# About this task
Every line from the start of the records below to the line containing "(removalOf s.taps[n] = .bypass" should be retyped exactly, that line included, and no others.

== Segment start ==

/-- Presence leads to DETECT as a new block, a removal does what its removal action says, an insertion ends STAND-IN
(R129, R132, R138, R139, R140). The sensing events: a bad Kelvin pair, split NTCs, a reversed power pair, a charge by
the system (R17, R61, R137, R142, R153). Rows for the end of a time assert that it has passed (log entry 4). The
sample a sensing event compares with is the model's choice (log entry 40). That a removal in HOLD entered from RUN
counts as one in RUN, and what a block inserted in HOLD does, are the model's choices (log entry 39). -/
def Obligations.BlocksComeAndGoAndSensesShow : Prop :=
  (∀ (n : Fin 32) (s : State),
    (∀ v : Int, tapRated v = true → FwActs 2000 n s →
      (s.taps[n].state = .absent ∨ s.taps[n].state = .faultOpen) → cells s.taps[n] * 1000 ≤ v →
      ∃ t, exec (.presence n v) s = .next t ∧ Goes n .detect s t ∧ t.taps[n].newBlock = true ∧ kelvin t.taps[n] = v ∧
        t.taps[n].inserted = true ∧ t.taps[n].pre.armed = false ∧ t.taps[n].chg.armed = false ∧
        t.taps[n].stake.slotByp = false) ∧
    (∀ v : Int, tapRated v = true → v < cells s.taps[n] * 1000 → exec (.presence n v) s = .next s) ∧
    (∀ fb a b v ib, Removes n fb a b v ib s → inRun s = false →
      ∃ t, exec (.removal n ⟨fb, a, b, v, ib⟩) s = .next t ∧ Goes n .absent s t ∧ Stopped n s t ∧
        t.taps[n].removed = true ∧
        t.taps[n].pre.armed = false ∧ t.taps[n].chg.armed = false ∧
        (removalOf s.taps[n] = .bypass → t.taps[n].stake.slotByp = true)) ∧
    (∀ fb a b v ib, Removes n fb a b v ib s → inRun s = true → removalOf s.taps[n] = .openTap →
      ∃ t, exec (.removal n ⟨fb, a, b, v, ib⟩) s = .next t ∧ Faults n .faultOpen s t ∧ t.taps[n].removed = true) ∧
    (∀ fb a b v ib, Removes n fb a b v ib s → inRun s = true → removalOf s.taps[n] = .standIn →
      s.taps[n].stake.withdrawn = false → ∃ t, exec (.removal n ⟨fb, a, b, v, ib⟩) s = .next t ∧ Goes n .standIn s t ∧
        t.taps[n].stake.conv = s.taps[n].stake.conv ∧ t.taps[n].stake.sw = s.taps[n].stake.sw) ∧
    (∀ fb a b v ib, Removes n fb a b v ib s → inRun s = true → removalOf s.taps[n] = .bypass →
      s.taps[n].stake.conv = true → s.taps[n].stake.sw = true →
      ∃ t, exec (.removal n ⟨fb, a, b, v, ib⟩) s = .next t ∧ Goes n s.taps[n].state s t ∧
        t.taps[n].stake.slotByp = true ∧ t.taps[n].stake.handOff = .removal ∧ t.taps[n].stake.conv = true) ∧
    (∀ fb a b v ib, Removes n fb a b v ib s → inRun s = true → removalOf s.taps[n] = .bypass →
      s.taps[n].stake.conv = true → s.taps[n].stake.sw = false → s.taps[n].stake.slotFb = false →
      ∃ t, exec (.removal n ⟨fb, a, b, v, ib⟩) s = .next t ∧ Goes n s.taps[n].state s t ∧ Stopped n s t ∧
        t.taps[n].stake.slotByp = true ∧ t.taps[n].stake.handOff = .removal) ∧
    (∀ fb a b v ib, tapRated v = true → removalSeen s.taps[n] fb a b v (seenBlk s n ib) = false →
      exec (.removal n ⟨fb, a, b, v, ib⟩) s = .next s) ∧
    (∀ fb a b v ib, Removes n fb a b v ib s → inRun s = true → removalOf s.taps[n] = .bypass →
      s.taps[n].stake.conv = false → ∃ t, exec (.removal n ⟨fb, a, b, v, ib⟩) s = .next t ∧ Goes n .absent s t ∧
        t.taps[n].stake.slotByp = true) ∧
    (∀ a b ib, HwActs 9 n s → s.taps[n].state = .standIn → insertionSeen s.taps[n] a b (seenBlk s n ib) = true → fwUp s n = true →
      ∃ t, exec (.blockInserted ⟨n, a, b, ib⟩) s = .next t ∧
      Goes n .detect s t ∧ t.taps[n].newBlock = true ∧ t.taps[n].stake.slotByp = false) ∧
    (∀ a b ib, insertionSeen s.taps[n] a b (seenBlk s n ib) = false → exec (.blockInserted ⟨n, a, b, ib⟩) s = .next s) ∧
    (∀ a b ib, HwActs 9 n s → s.taps[n].state = .standIn → insertionSeen s.taps[n] a b (seenBlk s n ib) = true → fwUp s n = false →
      ∃ t, exec (.blockInserted ⟨n, a, b, ib⟩) s = .next t ∧
      t.taps[n] = { s.taps[n] with inserted := true, insHeld := true
                                   stake := { s.taps[n].stake with slotByp := false, iTarget := 0 } } ∧
      TapsBut n s t ∧ t = { s with taps := t.taps })) ∧
  (∀ (n : Fin 32) (s : State), Acts n s →
    (∀ bad v vPair, tapRated v = true → tapRated vPair = true → kelvinOff s.taps[n] v vPair ≠ bad →
      exec (.kelvinBad n ⟨bad, v, vPair⟩) s = .next s) ∧
    (∀ v vPair, tapRated v = true → tapRated vPair = true → kelvinOff s.taps[n] v vPair = true →
      s.taps[n].kelvinBad = false → ∃ t, exec (.kelvinBad n ⟨true, v, vPair⟩) s = .next t ∧
      t.taps[n] = { s.taps[n] with kelvinBad := true, vKel := v, vPair := vPair } ∧ TapsBut n s t ∧
      (planeDown s = false → t.alr.nextSeq = s.alr.nextSeq + 1) ∧
      t = { s with taps := t.taps, alr := t.alr, bus := t.bus, sys := (wakeFor n s).sys }) ∧
    (∀ v vPair, tapRated v = true → tapRated vPair = true → kelvinOff s.taps[n] v vPair = false →
      ∃ t, exec (.kelvinBad n ⟨false, v, vPair⟩) s = .next t ∧
      t.taps[n] = { s.taps[n] with kelvinBad := false, vKel := v, vPair := vPair } ∧ TapsBut n s t ∧
      t = { s with taps := t.taps, sys := if s.taps[n].kelvinBad then (wakeFor n s).sys else s.sys }) ∧
    (∀ a b : Int, fwUp s n = true → dwelt s n 10000 = true → s.taps[n].desc = none → -400 ≤ a → a ≤ 1250 → -400 ≤ b →
      b ≤ 1250 → b + 150 < a →
      ∃ t, exec (.ntcSplit n a b) s = .next t ∧ t.taps[n].ntcSplit = true ∧ t.taps[n].state = s.taps[n].state ∧
        TapsBut n s t ∧ t = { s with
          taps := t.taps, alr := t.alr, bus := t.bus, sys := if s.taps[n].ntcSplit then s.sys else (wakeFor n s).sys }) ∧
    (∀ v : Int, tapRated v = true → v < -1000 → ∃ t, exec (.reverse n v) s = .next t ∧ t.taps[n].reverse = true ∧
      t.taps[n].vPair = v ∧ t.taps[n].state = s.taps[n].state ∧ t.taps[n].stake.conv = false ∧
      ((s.taps[n].stake.conv = true ∨ s.taps[n].stake.start = .pretest ∨ s.taps[n].stake.start = .prebias) →
        Stopped n s t ∧ t.taps[n].stake.start = .off) ∧ TapsButMates n s t ∧
      t = { s with taps := t.taps, sys := if s.taps[n].reverse then s.sys else (wakeFor n s).sys }) ∧
    (∀ v : Int, tapRated v = true → (s.taps[n].state = .cv ∨ s.taps[n].state = .done ∨ s.taps[n].state = .topoff) →
      s.taps[n].stake.sw = true → s.sys.iStr < 0 → ∃ t, exec (.chargeFromSystem n v) s = .next t ∧
        t.taps[n].overcharge = decide ((effCv s.taps[n] : Int) + 50 * cells s.taps[n] < v) ∧
        kelvin t.taps[n] = v ∧ t.taps[n].stake = s.taps[n].stake ∧ t.taps[n].state = s.taps[n].state ∧
        (needAmps s s.taps[n] < 0 → planeDown s = false → t.alr.nextSeq = s.alr.nextSeq + 1) ∧
        (0 ≤ needAmps s s.taps[n] → t.alr = s.alr) ∧ TapsBut n s t ∧
        t = { s with taps := t.taps, alr := t.alr, bus := t.bus }))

== Segment end ==

# Answer
/-- Presence leads to DETECT as a new block, a removal does what its removal action says, an insertion ends STAND-IN
(R129, R132, R138, R139, R140). The sensing events: a bad Kelvin pair, split NTCs, a reversed power pair, a charge by
the system (R17, R61, R137, R142, R153). Rows for the end of a time assert that it has passed (log entry 4). The
sample a sensing event compares with is the model's choice (log entry 40). That a removal in HOLD entered from RUN
counts as one in RUN, and what a block inserted in HOLD does, are the model's choices (log entry 39). -/
def Obligations.BlocksComeAndGoAndSensesShow : Prop :=
  (∀ (n : Fin 32) (s : State),
    (∀ v : Int, tapRated v = true → FwActs 2000 n s →
      (s.taps[n].state = .absent ∨ s.taps[n].state = .faultOpen) → cells s.taps[n] * 1000 ≤ v →
      ∃ t, exec (.presence n v) s = .next t ∧ Goes n .detect s t ∧ t.taps[n].newBlock = true ∧ kelvin t.taps[n] = v ∧
        t.taps[n].inserted = true ∧ t.taps[n].pre.armed = false ∧ t.taps[n].chg.armed = false ∧
        t.taps[n].stake.slotByp = false) ∧
    (∀ v : Int, tapRated v = true → v < cells s.taps[n] * 1000 → exec (.presence n v) s = .next s) ∧
    (∀ fb a b v ib, Removes n fb a b v ib s → inRun s = false →
      ∃ t, exec (.removal n ⟨fb, a, b, v, ib⟩) s = .next t ∧ Goes n .absent s t ∧ Stopped n s t ∧
        t.taps[n].removed = true ∧
        t.taps[n].pre.armed = false ∧ t.taps[n].chg.armed = false ∧
        (removalOf s.taps[n] = .bypass → t.taps[n].stake.slotByp = true)) ∧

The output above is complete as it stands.